If the slaves died onshore, the Liverpool ship-owners would have had no redress from their insurers. Similarly, if they died a "natural death" (as the contemporary term put it) at sea, then insurance could not be claimed. If some enslaved people were thrown overboard to save the rest of the "cargo" or the ship, then a claim could be made under "general average". (This principle holds that a captain who jettisons part of his cargo to save the rest can claim for the loss from his insurers.) The ship's insurance covered the loss of slaves at £30 per person.

On 29 November, the crew assembled to consider the proposal that some of the slaves should be thrown overboard.

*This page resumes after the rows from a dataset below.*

-- ==== Sys2Proof/Laws/Encoding.lean ====
section
/-!
SUPPORT. The fields of a packed word, and the parts of a packed low field, read back.
-/
namespace Sys2Proof

/-! ## Parts of a concatenation -/

/-- The low part of two. -/
@[simp] theorem extract_low {n m : Nat} (x : BitVec n) (y : BitVec m) : (x ++ y).extractLsb' 0 m = y := by
  apply BitVec.eq_of_getLsbD_eq
  intro i hi
  simp [BitVec.getLsbD_append, hi]

/-- A part that lies above the low one. -/
theorem extract_high {n m lo w : Nat} (x : BitVec n) (y : BitVec m) (h : m ≤ lo) :
    (x ++ y).extractLsb' lo w = x.extractLsb' (lo - m) w := by
  apply BitVec.eq_of_getLsbD_eq
  intro i hi
  simp only [BitVec.getLsbD_extractLsb', BitVec.getLsbD_append, hi, decide_true, Bool.true_and]
  rw [if_neg (by omega)]
  congr 1
  omega

/-- A part within the low one. -/
theorem extract_within {n m lo w : Nat} (x : BitVec n) (y : BitVec m) (h : lo + w ≤ m) :
    (x ++ y).extractLsb' lo w = y.extractLsb' lo w := by
  apply BitVec.eq_of_getLsbD_eq
  intro i hi
  simp only [BitVec.getLsbD_extractLsb', BitVec.getLsbD_append, hi, decide_true, Bool.true_and]
  rw [if_pos (by omega)]

@[simp] theorem extract_all {n : Nat} (x : BitVec n) : x.extractLsb' 0 n = x := by
  apply BitVec.eq_of_toNat_eq
  simp

/-! ## The word formats (R19) -/

@[simp] theorem wordClass_packWord (c : BitVec 5) (o : BitVec 4) (d a : BitVec 7) (l : BitVec 9) :
    wordClass (packWord c o d a l) = c := by
  show BitVec.extractLsb' 27 5 (c ++ o ++ d ++ a ++ l) = c
  exact (extract_high _ _ (by decide)).trans ((extract_high _ _ (by decide)).trans ((extract_high _ _ (by decide)).trans ((extract_high _ _ (by decide)).trans (extract_all _))))

@[simp] theorem wordOp_packWord (c : BitVec 5) (o : BitVec 4) (d a : BitVec 7) (l : BitVec 9) :
    wordOp (packWord c o d a l) = o := by
  show BitVec.extractLsb' 23 4 (c ++ o ++ d ++ a ++ l) = o
  exact (extract_high _ _ (by decide)).trans ((extract_high _ _ (by decide)).trans ((extract_high _ _ (by decide)).trans (extract_low _ _)))

@[simp] theorem wordD_packWord (c : BitVec 5) (o : BitVec 4) (d a : BitVec 7) (l : BitVec 9) :
    wordD (packWord c o d a l) = d := by
  show BitVec.extractLsb' 16 7 (c ++ o ++ d ++ a ++ l) = d
  exact (extract_high _ _ (by decide)).trans ((extract_high _ _ (by decide)).trans (extract_low _ _))

@[simp] theorem wordA_packWord (c : BitVec 5) (o : BitVec 4) (d a : BitVec 7) (l : BitVec 9) :
    wordA (packWord c o d a l) = a := by
  show BitVec.extractLsb' 9 7 (c ++ o ++ d ++ a ++ l) = a
  exact (extract_high _ _ (by decide)).trans (extract_low _ _)

@[simp] theorem wordLow_packWord (c : BitVec 5) (o : BitVec 4) (d a : BitVec 7) (l : BitVec 9) :
    wordLow (packWord c o d a l) = l := by
  show BitVec.extractLsb' 0 9 (c ++ o ++ d ++ a ++ l) = l
  exact extract_low _ _

theorem class_packPrefix (k : BitVec 3) (x : BitVec 24) : (packPrefix k x).extractLsb' 27 5 = 31#5 := by
  show BitVec.extractLsb' 27 5 (31#5 ++ k ++ x) = 31#5
  exact (extract_high _ _ (by decide)).trans ((extract_high _ _ (by decide)).trans (extract_all _))

theorem kind_packPrefix (k : BitVec 3) (x : BitVec 24) : (packPrefix k x).extractLsb' 24 3 = k := by
  show BitVec.extractLsb' 24 3 (31#5 ++ k ++ x) = k
  exact (extract_high _ _ (by decide)).trans (extract_low _ _)

theorem payload_packPrefix (k : BitVec 3) (x : BitVec 24) : (packPrefix k x).extractLsb' 0 24 = x := by
  show BitVec.extractLsb' 0 24 (31#5 ++ k ++ x) = x
  exact extract_low _ _

theorem class_packBranch (c e : BitVec 3) (o : BitVec 21) : (packBranch c e o).extractLsb' 27 5 = 11#5 := by
  show BitVec.extractLsb' 27 5 (11#5 ++ c ++ e ++ o) = 11#5
  exact (extract_high _ _ (by decide)).trans ((extract_high _ _ (by decide)).trans ((extract_high _ _ (by decide)).trans (extract_all _)))

theorem cond_packBranch (c e : BitVec 3) (o : BitVec 21) : (packBranch c e o).extractLsb' 24 3 = c := by
  show BitVec.extractLsb' 24 3 (11#5 ++ c ++ e ++ o) = c
  exact (extract_high _ _ (by decide)).trans ((extract_high _ _ (by decide)).trans (extract_low _ _))

theorem pred_packBranch (c e : BitVec 3) (o : BitVec 21) : (packBranch c e o).extractLsb' 21 3 = e := by
  show BitVec.extractLsb' 21 3 (11#5 ++ c ++ e ++ o) = e
  exact (extract_high _ _ (by decide)).trans (extract_low _ _)

theorem offset_packBranch (c e : BitVec 3) (o : BitVec 21) : (packBranch c e o).extractLsb' 0 21 = o := by
  show BitVec.extractLsb' 0 21 (11#5 ++ c ++ e ++ o) = o
  exact extract_low _ _

/-- The fields of a prefix word. -/
theorem decodeFields_packPrefix (k : BitVec 3) (x : BitVec 24) :
    decodeFields (packPrefix k x) = decodePrefix k.toNat x := by
  unfold decodeFields wordClass
  rw [class_packPrefix, kind_packPrefix, payload_packPrefix]
  rfl

/-- The fields of a branch word. -/
theorem decodeFields_packBranch (c e : BitVec 3) (o : BitVec 21) :
    decodeFields (packBranch c e o) = .ok (.bra c e o) := by
  unfold decodeFields wordClass
  rw [class_packBranch, cond_packBranch, pred_packBranch, offset_packBranch]
  rfl

/-! ## The low field, and the other fields that hold several parts -/

@[simp] theorem part_1 (x : BitVec 1) (y : BitVec 3) : (x ++ y ++ 0#20 : BitVec 24).extractLsb' 23 1 = x := by
  show BitVec.extractLsb' 23 1 (x ++ y ++ 0#20) = x
  exact (extract_high _ _ (by decide)).trans ((extract_high _ _ (by decide)).trans (extract_all _))

@[simp] theorem part_2 (x : BitVec 1) (y : BitVec 3) : (x ++ y ++ 0#20 : BitVec 24).extractLsb' 20 3 = y := by
  show BitVec.extractLsb' 20 3 (x ++ y ++ 0#20) = y
  exact (extract_high _ _ (by decide)).trans (extract_low _ _)

@[simp] theorem part_3 (x : BitVec 1) (y : BitVec 3) : (x ++ y ++ 0#20 : BitVec 24).extractLsb' 0 20 = 0#20 := by
  show BitVec.extractLsb' 0 20 (x ++ y ++ 0#20) = 0#20
  exact extract_low _ _

@[simp] theorem part_4 (x : BitVec 1) (y : BitVec 7) (z : BitVec 1) (u : BitVec 7) (v : BitVec 1) : (x ++ y ++ z ++ u ++ 0#7 ++ v : BitVec 24).extractLsb' 23 1 = x := by
  show BitVec.extractLsb' 23 1 (x ++ y ++ z ++ u ++ 0#7 ++ v) = x
  exact (extract_high _ _ (by decide)).trans ((extract_high _ _ (by decide)).trans ((extract_high _ _ (by decide)).trans ((extract_high _ _ (by decide)).trans ((extract_high _ _ (by decide)).trans (extract_all _)))))

@[simp] theorem part_5 (x : BitVec 1) (y : BitVec 7) (z : BitVec 1) (u : BitVec 7) (v : BitVec 1) : (x ++ y ++ z ++ u ++ 0#7 ++ v : BitVec 24).extractLsb' 16 7 = y := by
  show BitVec.extractLsb' 16 7 (x ++ y ++ z ++ u ++ 0#7 ++ v) = y
  exact (extract_high _ _ (by decide)).trans ((extract_high _ _ (by decide)).trans ((extract_high _ _ (by decide)).trans ((extract_high _ _ (by decide)).trans (extract_low _ _))))

@[simp] theorem part_6 (x : BitVec 1) (y : BitVec 7) (z : BitVec 1) (u : BitVec 7) (v : BitVec 1) : (x ++ y ++ z ++ u ++ 0#7 ++ v : BitVec 24).extractLsb' 15 1 = z := by
  show BitVec.extractLsb' 15 1 (x ++ y ++ z ++ u ++ 0#7 ++ v) = z
  exact (extract_high _ _ (by decide)).trans ((extract_high _ _ (by decide)).trans ((extract_high _ _ (by decide)).trans (extract_low _ _)))

@[simp] theorem part_7 (x : BitVec 1) (y : BitVec 7) (z : BitVec 1) (u : BitVec 7) (v : BitVec 1) : (x ++ y ++ z ++ u ++ 0#7 ++ v : BitVec 24).extractLsb' 8 7 = u := by
  show BitVec.extractLsb' 8 7 (x ++ y ++ z ++ u ++ 0#7 ++ v) = u
  exact (extract_high _ _ (by decide)).trans ((extract_high _ _ (by decide)).trans (extract_low _ _))

@[simp] theorem part_8 (x : BitVec 1) (y : BitVec 7) (z : BitVec 1) (u : BitVec 7) (v : BitVec 1) : (x ++ y ++ z ++ u ++ 0#7 ++ v : BitVec 24).extractLsb' 1 7 = 0#7 := by
  show BitVec.extractLsb' 1 7 (x ++ y ++ z ++ u ++ 0#7 ++ v) = 0#7
  exact (extract_high _ _ (by decide)).trans (extract_low _ _)

@[simp] theorem part_9 (x : BitVec 1) (y : BitVec 7) (z : BitVec 1) (u : BitVec 7) (v : BitVec 1) : (x ++ y ++ z ++ u ++ 0#7 ++ v : BitVec 24).extractLsb' 0 1 = v := by
  show BitVec.extractLsb' 0 1 (x ++ y ++ z ++ u ++ 0#7 ++ v) = v
  exact extract_low _ _

@[simp] theorem part_10 (x : BitVec 1) (y : BitVec 5) : (x ++ y ++ 0#18 : BitVec 24).extractLsb' 23 1 = x := by
  show BitVec.extractLsb' 23 1 (x ++ y ++ 0#18) = x
  exact (extract_high _ _ (by decide)).trans ((extract_high _ _ (by decide)).trans (extract_all _))

@[simp] theorem part_11 (x : BitVec 1) (y : BitVec 5) : (x ++ y ++ 0#18 : BitVec 24).extractLsb' 18 5 = y := by
  show BitVec.extractLsb' 18 5 (x ++ y ++ 0#18) = y
  exact (extract_high _ _ (by decide)).trans (extract_low _ _)

@[simp] theorem part_12 (x : BitVec 1) (y : BitVec 5) : (x ++ y ++ 0#18 : BitVec 24).extractLsb' 0 18 = 0#18 := by
  show BitVec.extractLsb' 0 18 (x ++ y ++ 0#18) = 0#18
  exact extract_low _ _

@[simp] theorem part_13 (x : BitVec 7) (y : BitVec 1) (z : BitVec 1) : (x ++ y ++ z : BitVec 9).extractLsb' 2 7 = x := by
  show BitVec.extractLsb' 2 7 (x ++ y ++ z) = x
  exact (extract_high _ _ (by decide)).trans ((extract_high _ _ (by decide)).trans (extract_all _))

@[simp] theorem part_14 (x : BitVec 7) (y : BitVec 1) (z : BitVec 1) : (x ++ y ++ z : BitVec 9).extractLsb' 1 1 = y := by
  show BitVec.extractLsb' 1 1 (x ++ y ++ z) = y
  exact (extract_high _ _ (by decide)).trans (extract_low _ _)

@[simp] theorem part_15 (x : BitVec 7) (y : BitVec 1) (z : BitVec 1) : (x ++ y ++ z : BitVec 9).extractLsb' 0 1 = z := by
  show BitVec.extractLsb' 0 1 (x ++ y ++ z) = z
  exact extract_low _ _

@[simp] theorem part_16 (x : BitVec 1) : (0#7 ++ x ++ 0#1 : BitVec 9).extractLsb' 2 7 = 0#7 := by
  show BitVec.extractLsb' 2 7 (0#7 ++ x ++ 0#1) = 0#7
  exact (extract_high _ _ (by decide)).trans ((extract_high _ _ (by decide)).trans (extract_all _))

@[simp] theorem part_17 (x : BitVec 1) : (0#7 ++ x ++ 0#1 : BitVec 9).extractLsb' 1 1 = x := by
  show BitVec.extractLsb' 1 1 (0#7 ++ x ++ 0#1) = x
  exact (extract_high _ _ (by decide)).trans (extract_low _ _)

@[simp] theorem part_18 (x : BitVec 1) : (0#7 ++ x ++ 0#1 : BitVec 9).extractLsb' 0 1 = 0#1 := by
  show BitVec.extractLsb' 0 1 (0#7 ++ x ++ 0#1) = 0#1
  exact extract_low _ _

@[simp] theorem part_19 (x : BitVec 1) (y : BitVec 8) : (x ++ y : BitVec 9).extractLsb' 8 1 = x := by
  show BitVec.extractLsb' 8 1 (x ++ y) = x
  exact (extract_high _ _ (by decide)).trans (extract_all _)

@[simp] theorem part_20 (x : BitVec 1) (y : BitVec 8) : (x ++ y : BitVec 9).extractLsb' 0 8 = y := by
  show BitVec.extractLsb' 0 8 (x ++ y) = y
  exact extract_low _ _

@[simp] theorem part_21 (x : BitVec 4) (y : BitVec 3) : (x ++ y : BitVec 7).extractLsb' 3 4 = x := by
  show BitVec.extractLsb' 3 4 (x ++ y) = x
  exact (extract_high _ _ (by decide)).trans (extract_all _)

@[simp] theorem part_22 (x : BitVec 4) (y : BitVec 3) : (x ++ y : BitVec 7).extractLsb' 0 3 = y := by
  show BitVec.extractLsb' 0 3 (x ++ y) = y
  exact extract_low _ _

@[simp] theorem part_23 (x : BitVec 3) : (0#4 ++ x : BitVec 7).extractLsb' 3 4 = 0#4 := by
  show BitVec.extractLsb' 3 4 (0#4 ++ x) = 0#4
  exact (extract_high _ _ (by decide)).trans (extract_all _)

@[simp] theorem part_24 (x : BitVec 3) : (0#4 ++ x : BitVec 7).extractLsb' 0 3 = x := by
  show BitVec.extractLsb' 0 3 (0#4 ++ x) = x
  exact extract_low _ _

@[simp] theorem part_25 (x : BitVec 7) (y : BitVec 1) : (x ++ y ++ 0#1 : BitVec 9).extractLsb' 2 7 = x := by
  show BitVec.extractLsb' 2 7 (x ++ y ++ 0#1) = x
  exact (extract_high _ _ (by decide)).trans ((extract_high _ _ (by decide)).trans (extract_all _))

@[simp] theorem part_26 (x : BitVec 7) (y : BitVec 1) : (x ++ y ++ 0#1 : BitVec 9).extractLsb' 1 1 = y := by
  show BitVec.extractLsb' 1 1 (x ++ y ++ 0#1) = y
  exact (extract_high _ _ (by decide)).trans (extract_low _ _)

@[simp] theorem part_27 (x : BitVec 7) (y : BitVec 1) : (x ++ y ++ 0#1 : BitVec 9).extractLsb' 0 1 = 0#1 := by
  show BitVec.extractLsb' 0 1 (x ++ y ++ 0#1) = 0#1
  exact extract_low _ _

@[simp] theorem part_28 (x : BitVec 3) : (0#4 ++ x ++ 0#2 : BitVec 9).extractLsb' 5 4 = 0#4 := by
  show BitVec.extractLsb' 5 4 (0#4 ++ x ++ 0#2) = 0#4
  exact (extract_high _ _ (by decide)).trans ((extract_high _ _ (by decide)).trans (extract_all _))

@[simp] theorem part_29 (x : BitVec 3) : (0#4 ++ x ++ 0#2 : BitVec 9).extractLsb' 2 3 = x := by
  show BitVec.extractLsb' 2 3 (0#4 ++ x ++ 0#2) = x
  exact (extract_high _ _ (by decide)).trans (extract_low _ _)

@[simp] theorem part_30 (x : BitVec 3) : (0#4 ++ x ++ 0#2 : BitVec 9).extractLsb' 0 2 = 0#2 := by
  show BitVec.extractLsb' 0 2 (0#4 ++ x ++ 0#2) = 0#2
  exact extract_low _ _

@[simp] theorem part_31 (x : BitVec 8) : (0#1 ++ x : BitVec 9).extractLsb' 8 1 = 0#1 := by
  show BitVec.extractLsb' 8 1 (0#1 ++ x) = 0#1
  exact (extract_high _ _ (by decide)).trans (extract_all _)

@[simp] theorem part_32 (x : BitVec 8) : (0#1 ++ x : BitVec 9).extractLsb' 0 8 = x := by
  show BitVec.extractLsb' 0 8 (0#1 ++ x) = x
  exact extract_low _ _

@[simp] theorem part_33 (x : BitVec 8) (y : BitVec 1) : (x ++ y : BitVec 9).extractLsb' 1 8 = x := by
  show BitVec.extractLsb' 1 8 (x ++ y) = x
  exact (extract_high _ _ (by decide)).trans (extract_all _)

@[simp] theorem part_34 (x : BitVec 8) (y : BitVec 1) : (x ++ y : BitVec 9).extractLsb' 0 1 = y := by
  show BitVec.extractLsb' 0 1 (x ++ y) = y
  exact extract_low _ _

@[simp] theorem part_35 (x : BitVec 3) (y : BitVec 2) (z : BitVec 3) (u : BitVec 1) : (x ++ y ++ z ++ u : BitVec 9).extractLsb' 6 3 = x := by
  show BitVec.extractLsb' 6 3 (x ++ y ++ z ++ u) = x
  exact (extract_high _ _ (by decide)).trans ((extract_high _ _ (by decide)).trans ((extract_high _ _ (by decide)).trans (extract_all _)))

@[simp] theorem part_36 (x : BitVec 3) (y : BitVec 2) (z : BitVec 3) (u : BitVec 1) : (x ++ y ++ z ++ u : BitVec 9).extractLsb' 4 2 = y := by
  show BitVec.extractLsb' 4 2 (x ++ y ++ z ++ u) = y
  exact (extract_high _ _ (by decide)).trans ((extract_high _ _ (by decide)).trans (extract_low _ _))

@[simp] theorem part_37 (x : BitVec 3) (y : BitVec 2) (z : BitVec 3) (u : BitVec 1) : (x ++ y ++ z ++ u : BitVec 9).extractLsb' 1 3 = z := by
  show BitVec.extractLsb' 1 3 (x ++ y ++ z ++ u) = z
  exact (extract_high _ _ (by decide)).trans (extract_low _ _)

Kelsall later claimed that he had disagreed with the plan at first but it was soon unanimously agreed upon. On 29 November, 54 women and children were thrown through cabin windows into the sea. On 1 December, 42 male slaves were thrown overboard and 36 more followed in the next few days. Another 10, in a display of defiance at the inhumanity of the slavers, chose to commit suicide by jumping into the sea. Having heard the shrieks of the victims as they were thrown into the water, one of the captives requested that the remaining Africans be denied all food and drink rather than being thrown into the sea; the crew ignored this request. In total, 142 Africans were killed by the time the ship reached Jamaica. The account of the King's Bench trial reports that one slave managed to climb back onto the ship after being thrown into the water.

The crew claimed that the Africans had been jettisoned because the ship did not have enough water to keep them all alive for the rest of the voyage. This claim was later disputed, as the ship had 420 impgal of water left when it finally arrived in Jamaica on 22 December. An affidavit later made by Kelsall stated that on 1 December, when 42 slaves were killed, it rained heavily for more than a day, allowing six casks of water (sufficient for 11 days) to be collected.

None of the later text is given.